# Requirement
From the line containing "State.setCan_kept | with_reducible apply kept_forL" through the last line of the data, return those lines exactly as written and nothing more.

# Information provided
theorem State.pulsesStart_kept (s : State) (hs : Kept b n s) : Kept b n (State.pulsesStart s) := by
  unfold State.pulsesStart
  repeat' first
    | with_reducible assumption | with_reducible apply keptOut_next | with_reducible apply keptOut_refused
    | with_reducible apply keptOpt_some | with_reducible apply keptOpt_none | with_reducible apply keptOptOut_some
    | with_reducible apply keptOptOut_none | with_reducible apply kept_ite | with_reducible apply keptOut_ite
    | with_reducible apply keptOpt_ite | with_reducible apply keptOptOut_ite | with_reducible apply kept_ite_fst
    | with_reducible apply kept_ite_snd | with_reducible apply State.closeStart_kept
    | with_reducible apply State.tripStart_kept | with_reducible apply kept_forL | with_reducible apply kept_forN
    | with_reducible apply kept_foldl | with_reducible apply kept_forN_fst | with_reducible apply kept_forL_fst
    | with_reducible apply kept_foldl_fst | with_reducible apply kept_foldl_snd | (intro x; intro (hk : Kept b n x))
    | (intro a x; intro (hk : Kept b n x)) | (intro a x; intro (hk : Kept b n x.1))
    | (intro x a; intro (hk : Kept b n x)) | (intro x a; intro (hk : Kept b n x.1))
    | (intro x a; intro (hk : Kept b n x.2)) | lift_lets | (intro x; refine have hx : Kept b n x := ?_; ?_; unfold x)
    | (intro x; refine have hfun : ∀ y, Kept b n (x y) := ?_; ?_; intro y; unfold x) | with_reducible apply hfun
    | (intro x; refine have hx : KeptOpt b n x := ?_; ?_; unfold x)
    | (intro x; refine have hx : Kept b n x.1 := ?_; ?_; unfold x)
    | (intro x; refine have hx : Kept b n x.2 := ?_; ?_; unfold x) | intro x
    | (unfold Kept; dsimp only; with_reducible apply kept_upd) | (with_reducible apply kept_fst (by assumption))
    | (with_reducible apply kept_snd (by assumption)) | (with_reducible apply keptOpt_get (by assumption))
    | (with_reducible apply keptOut_get (by assumption)) | (with_reducible apply keptOptOut_get (by assumption))
    | split | grind [Kept, regsOk_set, memOk_put, memOk_filter, regsOk_filter, memOk_nil]

theorem State.issue_kept (s : State) (r : Run) (tmr : List Nat) (set : SampleSet) (hs : Kept b n s) : Kept b n (State.issue s r tmr set) := by
  unfold State.issue
  repeat' first
    | with_reducible assumption | with_reducible apply keptOut_next | with_reducible apply keptOut_refused
    | with_reducible apply keptOpt_some | with_reducible apply keptOpt_none | with_reducible apply keptOptOut_some
    | with_reducible apply keptOptOut_none | with_reducible apply kept_ite | with_reducible apply keptOut_ite
    | with_reducible apply keptOpt_ite | with_reducible apply keptOptOut_ite | with_reducible apply kept_ite_fst
    | with_reducible apply kept_ite_snd | with_reducible apply State.raise_kept | with_reducible apply kept_forL
    | with_reducible apply kept_forN | with_reducible apply kept_foldl | with_reducible apply kept_forN_fst
    | with_reducible apply kept_forL_fst | with_reducible apply kept_foldl_fst | with_reducible apply kept_foldl_snd
    | (intro x; intro (hk : Kept b n x)) | (intro a x; intro (hk : Kept b n x))
    | (intro a x; intro (hk : Kept b n x.1)) | (intro x a; intro (hk : Kept b n x))
    | (intro x a; intro (hk : Kept b n x.1)) | (intro x a; intro (hk : Kept b n x.2)) | lift_lets
    | (intro x; refine have hx : Kept b n x := ?_; ?_; unfold x)
    | (intro x; refine have hfun : ∀ y, Kept b n (x y) := ?_; ?_; intro y; unfold x) | with_reducible apply hfun
    | (intro x; refine have hx : KeptOpt b n x := ?_; ?_; unfold x)
    | (intro x; refine have hx : Kept b n x.1 := ?_; ?_; unfold x)
    | (intro x; refine have hx : Kept b n x.2 := ?_; ?_; unfold x) | intro x
    | (unfold Kept; dsimp only; with_reducible apply kept_upd) | (with_reducible apply kept_fst (by assumption))
    | (with_reducible apply kept_snd (by assumption)) | (with_reducible apply keptOpt_get (by assumption))
    | (with_reducible apply keptOut_get (by assumption)) | (with_reducible apply keptOptOut_get (by assumption))
    | split | grind [Kept, regsOk_set, memOk_put, memOk_filter, regsOk_filter, memOk_nil]
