-- ==== Sys2Proof/Laws/Keep/Drc.lean ====
section
/-! SUPPORT. What the operations of Drc.lean keep: canonical tables, the queue and the direction of time. -/

set_option linter.all false
namespace Sys2Proof.Machine

variable {b : List Instr} {n : Nat}

theorem State.setSlot_kept (s : State) (i : Nat) (d : DrcSlot) (hs : Kept b n s) : Kept b n (State.setSlot s i d) := by
  unfold State.setSlot
  repeat' first
    | with_reducible assumption | with_reducible apply keptOut_next | with_reducible apply keptOut_refused
    | with_reducible apply keptOpt_some | with_reducible apply keptOpt_none | with_reducible apply keptOptOut_some
    | with_reducible apply keptOptOut_none | with_reducible apply kept_ite | with_reducible apply keptOut_ite
    | with_reducible apply keptOpt_ite | with_reducible apply keptOptOut_ite | with_reducible apply kept_ite_fst
    | with_reducible apply kept_ite_snd | with_reducible apply State.putFld_kept | with_reducible apply kept_forL
    | with_reducible apply kept_forN | with_reducible apply kept_foldl | with_reducible apply kept_forN_fst
    | with_reducible apply kept_forL_fst | with_reducible apply kept_foldl_fst | with_reducible apply kept_foldl_snd
    | (intro a x; intro (hk : Kept b n x.1)) | (unfold Kept; dsimp only; with_reducible apply kept_upd)

theorem State.drcTrunc_kept (s : State) (hs : Kept b n s) : Kept b n (State.drcTrunc s) := by
  unfold State.drcTrunc
  repeat' first
    | with_reducible assumption | with_reducible apply keptOut_next | with_reducible apply keptOut_refused
    | with_reducible apply keptOpt_some | with_reducible apply keptOpt_none | with_reducible apply keptOptOut_some
    | with_reducible apply keptOptOut_none | with_reducible apply kept_ite | with_reducible apply keptOut_ite
    | with_reducible apply keptOpt_ite | with_reducible apply keptOptOut_ite | with_reducible apply kept_ite_fst
    | with_reducible apply kept_ite_snd | with_reducible apply State.setSlot_kept | with_reducible apply kept_forL
    | with_reducible apply kept_forN | with_reducible apply kept_foldl | with_reducible apply kept_forN_fst
    | with_reducible apply kept_forL_fst | with_reducible apply kept_foldl_fst | with_reducible apply kept_foldl_snd
    | (intro x; intro (hk : Kept b n x)) | (intro a x; intro (hk : Kept b n x))
    | (intro a x; intro (hk : Kept b n x.1)) | (intro x a; intro (hk : Kept b n x))
    | (intro x a; intro (hk : Kept b n x.1)) | (intro x a; intro (hk : Kept b n x.2)) | lift_lets
    | (intro x; refine have hx : Kept b n x := ?_; ?_; unfold x)
    | (intro x; refine have hfun : ∀ y, Kept b n (x y) := ?_; ?_; intro y; unfold x) | with_reducible apply hfun
    | (intro x; refine have hx : KeptOpt b n x := ?_; ?_; unfold x)
    | (intro x; refine have hx : Kept b n x.1 := ?_; ?_; unfold x)
    | (intro x; refine have hx : Kept b n x.2 := ?_; ?_; unfold x) | intro x
    | (unfold Kept; dsimp only; with_reducible apply kept_upd) | (with_reducible apply kept_fst (by assumption))
    | (with_reducible apply kept_snd (by assumption)) | (with_reducible apply keptOpt_get (by assumption))
    | (with_reducible apply keptOut_get (by assumption)) | (with_reducible apply keptOptOut_get (by assumption))
    | split | grind [Kept, regsOk_set, memOk_put, memOk_filter, regsOk_filter, memOk_nil]

theorem State.drcLost_kept (s : State) (fault : Bool) (hs : Kept b n s) : Kept b n (State.drcLost s fault) := by
  unfold State.drcLost
  repeat' first
    | with_reducible assumption | with_reducible apply keptOut_next | with_reducible apply keptOut_refused
    | with_reducible apply keptOpt_some | with_reducible apply keptOpt_none | with_reducible apply keptOptOut_some
    | with_reducible apply keptOptOut_none | with_reducible apply kept_ite | with_reducible apply keptOut_ite
    | with_reducible apply keptOpt_ite | with_reducible apply keptOptOut_ite | with_reducible apply kept_ite_fst
    | with_reducible apply kept_ite_snd | with_reducible apply State.raiseIf_kept
    | with_reducible apply State.incSat_kept | with_reducible apply kept_forL | with_reducible apply kept_forN
    | with_reducible apply kept_foldl | with_reducible apply kept_forN_fst | with_reducible apply kept_forL_fst
    | with_reducible apply kept_foldl_fst | with_reducible apply kept_foldl_snd
    | (intro a x; intro (hk : Kept b n x.1))

theorem State.drcNumber_kept (s : State) (num : Nat) (hs : Kept b n s) : Kept b n (State.drcNumber s num) := by
  unfold State.drcNumber
  repeat' first
    | with_reducible assumption | with_reducible apply keptOut_next | with_reducible apply keptOut_refused
    | with_reducible apply keptOpt_some | with_reducible apply keptOpt_none | with_reducible apply keptOptOut_some
    | with_reducible apply keptOptOut_none | with_reducible apply kept_ite | with_reducible apply keptOut_ite
    | with_reducible apply keptOpt_ite | with_reducible apply keptOptOut_ite | with_reducible apply kept_ite_fst
    | with_reducible apply kept_ite_snd | with_reducible apply kept_forL | with_reducible apply kept_forN
    | with_reducible apply kept_foldl | with_reducible apply kept_forN_fst | with_reducible apply kept_forL_fst
    | with_reducible apply kept_foldl_fst | with_reducible apply kept_foldl_snd | (intro x; intro (hk : Kept b n x))
    | (intro a x; intro (hk : Kept b n x)) | (intro a x; intro (hk : Kept b n x.1))
    | (intro x a; intro (hk : Kept b n x)) | (intro x a; intro (hk : Kept b n x.1))
    | (intro x a; intro (hk : Kept b n x.2)) | lift_lets | (intro x; refine have hx : Kept b n x := ?_; ?_; unfold x)
    | (intro x; refine have hfun : ∀ y, Kept b n (x y) := ?_; ?_; intro y; unfold x) | with_reducible apply hfun
    | (intro x; refine have hx : KeptOpt b n x := ?_; ?_; unfold x)
    | (intro x; refine have hx : Kept b n x.1 := ?_; ?_; unfold x)
    | (intro x; refine have hx : Kept b n x.2 := ?_; ?_; unfold x) | intro x
    | (unfold Kept; dsimp only; with_reducible apply kept_upd) | (with_reducible apply kept_fst (by assumption))
    | (with_reducible apply kept_snd (by assumption)) | (with_reducible apply keptOpt_get (by assumption))
    | (with_reducible apply keptOut_get (by assumption)) | (with_reducible apply keptOptOut_get (by assumption))
    | split | grind [Kept, regsOk_set, memOk_put, memOk_filter, regsOk_filter, memOk_nil]

theorem State.drcOpen_kept (s : State) (e : DrcTrig) (f : Nat) (hs : Kept b n s) : Kept b n (State.drcOpen s e f) := by
  unfold State.drcOpen
  repeat' first
    | with_reducible assumption | with_reducible apply keptOut_next | with_reducible apply keptOut_refused
    | with_reducible apply keptOpt_some | with_reducible apply keptOpt_none | with_reducible apply keptOptOut_some
    | with_reducible apply keptOptOut_none | with_reducible apply kept_ite | with_reducible apply keptOut_ite
    | with_reducible apply keptOpt_ite | with_reducible apply keptOptOut_ite | with_reducible apply kept_ite_fst
    | with_reducible apply kept_ite_snd | with_reducible apply State.drcLost_kept
    | with_reducible apply State.setSlot_kept | with_reducible apply State.putFld_kept
    | with_reducible apply State.drcNumber_kept | with_reducible apply kept_forL | with_reducible apply kept_forN
    | with_reducible apply kept_foldl | with_reducible apply kept_forN_fst | with_reducible apply kept_forL_fst
    | with_reducible apply kept_foldl_fst | with_reducible apply kept_foldl_snd
    | (intro a x; intro (hk : Kept b n x.1)) | (unfold Kept; dsimp only; with_reducible apply kept_upd) | split

theorem State.drcReopen_kept (s : State) (hs : Kept b n s) : Kept b n (State.drcReopen s) := by
  unfold State.drcReopen
  repeat' first
    | with_reducible assumption | with_reducible apply keptOut_next | with_reducible apply keptOut_refused
    | with_reducible apply keptOpt_some | with_reducible apply keptOpt_none | with_reducible apply keptOptOut_some
    | with_reducible apply keptOptOut_none | with_reducible apply kept_ite | with_reducible apply keptOut_ite
    | with_reducible apply keptOpt_ite | with_reducible apply keptOptOut_ite | with_reducible apply kept_ite_fst
    | with_reducible apply kept_ite_snd | with_reducible apply State.drcOpen_kept
    | with_reducible apply State.drcLost_kept | with_reducible apply kept_forL | with_reducible apply kept_forN
    | with_reducible apply kept_foldl | with_reducible apply kept_forN_fst | with_reducible apply kept_forL_fst
    | with_reducible apply kept_foldl_fst | with_reducible apply kept_foldl_snd | (intro x; intro (hk : Kept b n x))
    | (intro a x; intro (hk : Kept b n x)) | (intro a x; intro (hk : Kept b n x.1))
    | (intro x a; intro (hk : Kept b n x)) | (intro x a; intro (hk : Kept b n x.1))
    | (intro x a; intro (hk : Kept b n x.2)) | lift_lets | (intro x; refine have hx : Kept b n x := ?_; ?_; unfold x)
    | (intro x; refine have hfun : ∀ y, Kept b n (x y) := ?_; ?_; intro y; unfold x) | with_reducible apply hfun
    | (intro x; refine have hx : KeptOpt b n x := ?_; ?_; unfold x)
    | (intro x; refine have hx : Kept b n x.1 := ?_; ?_; unfold x)
    | (intro x; refine have hx : Kept b n x.2 := ?_; ?_; unfold x) | intro x
    | (unfold Kept; dsimp only; with_reducible apply kept_upd) | (with_reducible apply kept_fst (by assumption))
    | (with_reducible apply kept_snd (by assumption)) | (with_reducible apply keptOpt_get (by assumption))
    | (with_reducible apply keptOut_get (by assumption)) | (with_reducible apply keptOptOut_get (by assumption))
    | split | grind [Kept, regsOk_set, memOk_put, memOk_filter, regsOk_filter, memOk_nil]
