theorem State.tdcError_kept (s : State) (c : Nat) (fd : Bool) (lec : Nat) (dataPhase : Bool) (hs : Kept b n s) : Kept b n (State.tdcError s c fd lec dataPhase) := by
  unfold State.tdcError
  repeat' first
    | with_reducible assumption | with_reducible apply keptOut_next | with_reducible apply keptOut_refused
    | with_reducible apply keptOpt_some | with_reducible apply keptOpt_none | with_reducible apply keptOptOut_some
    | with_reducible apply keptOptOut_none | with_reducible apply kept_ite | with_reducible apply keptOut_ite
    | with_reducible apply keptOpt_ite | with_reducible apply keptOptOut_ite | with_reducible apply kept_ite_fst
    | with_reducible apply kept_ite_snd | with_reducible apply State.tdcMeasure_kept
    | with_reducible apply State.draw_kept | with_reducible apply kept_forL | with_reducible apply kept_forN
    | with_reducible apply kept_foldl | with_reducible apply kept_forN_fst | with_reducible apply kept_forL_fst
    | with_reducible apply kept_foldl_fst | with_reducible apply kept_foldl_snd | (intro x; intro (hk : Kept b n x))
    | (intro a x; intro (hk : Kept b n x)) | (intro a x; intro (hk : Kept b n x.1))
    | (intro x a; intro (hk : Kept b n x)) | (intro x a; intro (hk : Kept b n x.1))
    | (intro x a; intro (hk : Kept b n x.2)) | lift_lets | (intro x; refine have hx : Kept b n x := ?_; ?_; unfold x)
    | (intro x; refine have hfun : ∀ y, Kept b n (x y) := ?_; ?_; intro y; unfold x) | with_reducible apply hfun
    | (intro x; refine have hx : KeptOpt b n x := ?_; ?_; unfold x)
    | (intro x; refine have hx : Kept b n x.1 := ?_; ?_; unfold x)
    | (intro x; refine have hx : Kept b n x.2 := ?_; ?_; unfold x) | intro x
    | (unfold Kept; dsimp only; with_reducible apply kept_upd) | (with_reducible apply kept_fst (by assumption))
    | (with_reducible apply kept_snd (by assumption)) | (with_reducible apply keptOpt_get (by assumption))
    | (with_reducible apply keptOut_get (by assumption)) | (with_reducible apply keptOptOut_get (by assumption))
    | split | grind [Kept, regsOk_set, memOk_put, memOk_filter, regsOk_filter, memOk_nil]

theorem State.canIdle_kept (s : State) (c : Nat) (hs : Kept b n s) : Kept b n (State.canIdle s c) := by
  unfold State.canIdle
  repeat' first
    | with_reducible assumption | with_reducible apply keptOut_next | with_reducible apply keptOut_refused
    | with_reducible apply keptOpt_some | with_reducible apply keptOpt_none | with_reducible apply keptOptOut_some
    | with_reducible apply keptOptOut_none | with_reducible apply kept_ite | with_reducible apply keptOut_ite
    | with_reducible apply keptOpt_ite | with_reducible apply keptOptOut_ite | with_reducible apply kept_ite_fst
    | with_reducible apply kept_ite_snd | with_reducible apply State.canModeGo_kept
    | with_reducible apply State.setCan_kept | with_reducible apply State.putBit_kept | with_reducible apply kept_forL
    | with_reducible apply kept_forN | with_reducible apply kept_foldl | with_reducible apply kept_forN_fst
    | with_reducible apply kept_forL_fst | with_reducible apply kept_foldl_fst | with_reducible apply kept_foldl_snd
    | (intro a x; intro (hk : Kept b n x.1)) | lift_lets | intro x | split

theorem State.canErr_kept (s : State) (c : Nat) (lec : Nat) (dataPhase : Bool) (tec : Nat) (rec_ : Nat) (hs : Kept b n s) : Kept b n (State.canErr s c lec dataPhase tec rec_) := by
  unfold State.canErr
  repeat' first
    | with_reducible assumption | with_reducible apply keptOut_next | with_reducible apply keptOut_refused
    | with_reducible apply keptOpt_some | with_reducible apply keptOpt_none | with_reducible apply keptOptOut_some
    | with_reducible apply keptOptOut_none | with_reducible apply kept_ite | with_reducible apply keptOut_ite
    | with_reducible apply keptOpt_ite | with_reducible apply keptOptOut_ite | with_reducible apply kept_ite_fst
    | with_reducible apply kept_ite_snd | with_reducible apply State.wr_kept
    | with_reducible apply State.canCounters_kept | with_reducible apply State.txError_kept
    | with_reducible apply State.tdcError_kept | with_reducible apply State.canIdle_kept
    | with_reducible apply kept_forL | with_reducible apply kept_forN | with_reducible apply kept_foldl
    | with_reducible apply kept_forN_fst | with_reducible apply kept_forL_fst | with_reducible apply kept_foldl_fst
    | with_reducible apply kept_foldl_snd | (intro x; intro (hk : Kept b n x)) | (intro a x; intro (hk : Kept b n x))
    | (intro a x; intro (hk : Kept b n x.1)) | (intro x a; intro (hk : Kept b n x))
    | (intro x a; intro (hk : Kept b n x.1)) | (intro x a; intro (hk : Kept b n x.2)) | lift_lets
    | (intro x; refine have hx : Kept b n x := ?_; ?_; unfold x)
    | (intro x; refine have hfun : ∀ y, Kept b n (x y) := ?_; ?_; intro y; unfold x) | with_reducible apply hfun
    | (intro x; refine have hx : KeptOpt b n x := ?_; ?_; unfold x)
    | (intro x; refine have hx : Kept b n x.1 := ?_; ?_; unfold x)
    | (intro x; refine have hx : Kept b n x.2 := ?_; ?_; unfold x) | intro x
    | (unfold Kept; dsimp only; with_reducible apply kept_upd) | (with_reducible apply kept_fst (by assumption))
    | (with_reducible apply kept_snd (by assumption)) | (with_reducible apply keptOpt_get (by assumption))
    | (with_reducible apply keptOut_get (by assumption)) | (with_reducible apply keptOptOut_get (by assumption))
    | split | grind [Kept, regsOk_set, memOk_put, memOk_filter, regsOk_filter, memOk_nil]

theorem State.rxqAdd_kept (s : State) (c : Nat) (q : CanQ) (hs : Kept b n s) : Kept b n (State.rxqAdd s c q) := by
  unfold State.rxqAdd
  repeat' first
    | with_reducible assumption | with_reducible apply keptOut_next | with_reducible apply keptOut_refused
    | with_reducible apply keptOpt_some | with_reducible apply keptOpt_none | with_reducible apply keptOptOut_some
    | with_reducible apply keptOptOut_none | with_reducible apply kept_ite | with_reducible apply keptOut_ite
    | with_reducible apply keptOpt_ite | with_reducible apply keptOptOut_ite | with_reducible apply kept_ite_fst
    | with_reducible apply kept_ite_snd | with_reducible apply State.canEv_kept
    | with_reducible apply State.incSat_kept | with_reducible apply State.setCan_kept
    | with_reducible apply State.putFld_kept | with_reducible apply kept_forL | with_reducible apply kept_forN
    | with_reducible apply kept_foldl | with_reducible apply kept_forN_fst | with_reducible apply kept_forL_fst
    | with_reducible apply kept_foldl_fst | with_reducible apply kept_foldl_snd
    | (intro a x; intro (hk : Kept b n x.1))

theorem State.setObj_kept (s : State) (c : Nat) (d : Nat) (x : CanObj) (hs : Kept b n s) : Kept b n (State.setObj s c d x) := by
  unfold State.setObj
  repeat' first
    | with_reducible assumption | with_reducible apply keptOut_next | with_reducible apply keptOut_refused
    | with_reducible apply keptOpt_some | with_reducible apply keptOpt_none | with_reducible apply keptOptOut_some
    | with_reducible apply keptOptOut_none | with_reducible apply kept_ite | with_reducible apply keptOut_ite
    | with_reducible apply keptOpt_ite | with_reducible apply keptOptOut_ite | with_reducible apply kept_ite_fst
    | with_reducible apply kept_ite_snd | with_reducible apply State.setCan_kept | with_reducible apply kept_forL
    | with_reducible apply kept_forN | with_reducible apply kept_foldl | with_reducible apply kept_forN_fst
    | with_reducible apply kept_forL_fst | with_reducible apply kept_foldl_fst | with_reducible apply kept_foldl_snd
    | (intro a x; intro (hk : Kept b n x.1))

# Written solution
    | with_reducible apply kept_ite_snd | with_reducible apply State.setCan_kept | with_reducible apply kept_forL
    | with_reducible apply kept_forN | with_reducible apply kept_foldl | with_reducible apply kept_forN_fst
    | with_reducible apply kept_forL_fst | with_reducible apply kept_foldl_fst | with_reducible apply kept_foldl_snd
    | (intro a x; intro (hk : Kept b n x.1))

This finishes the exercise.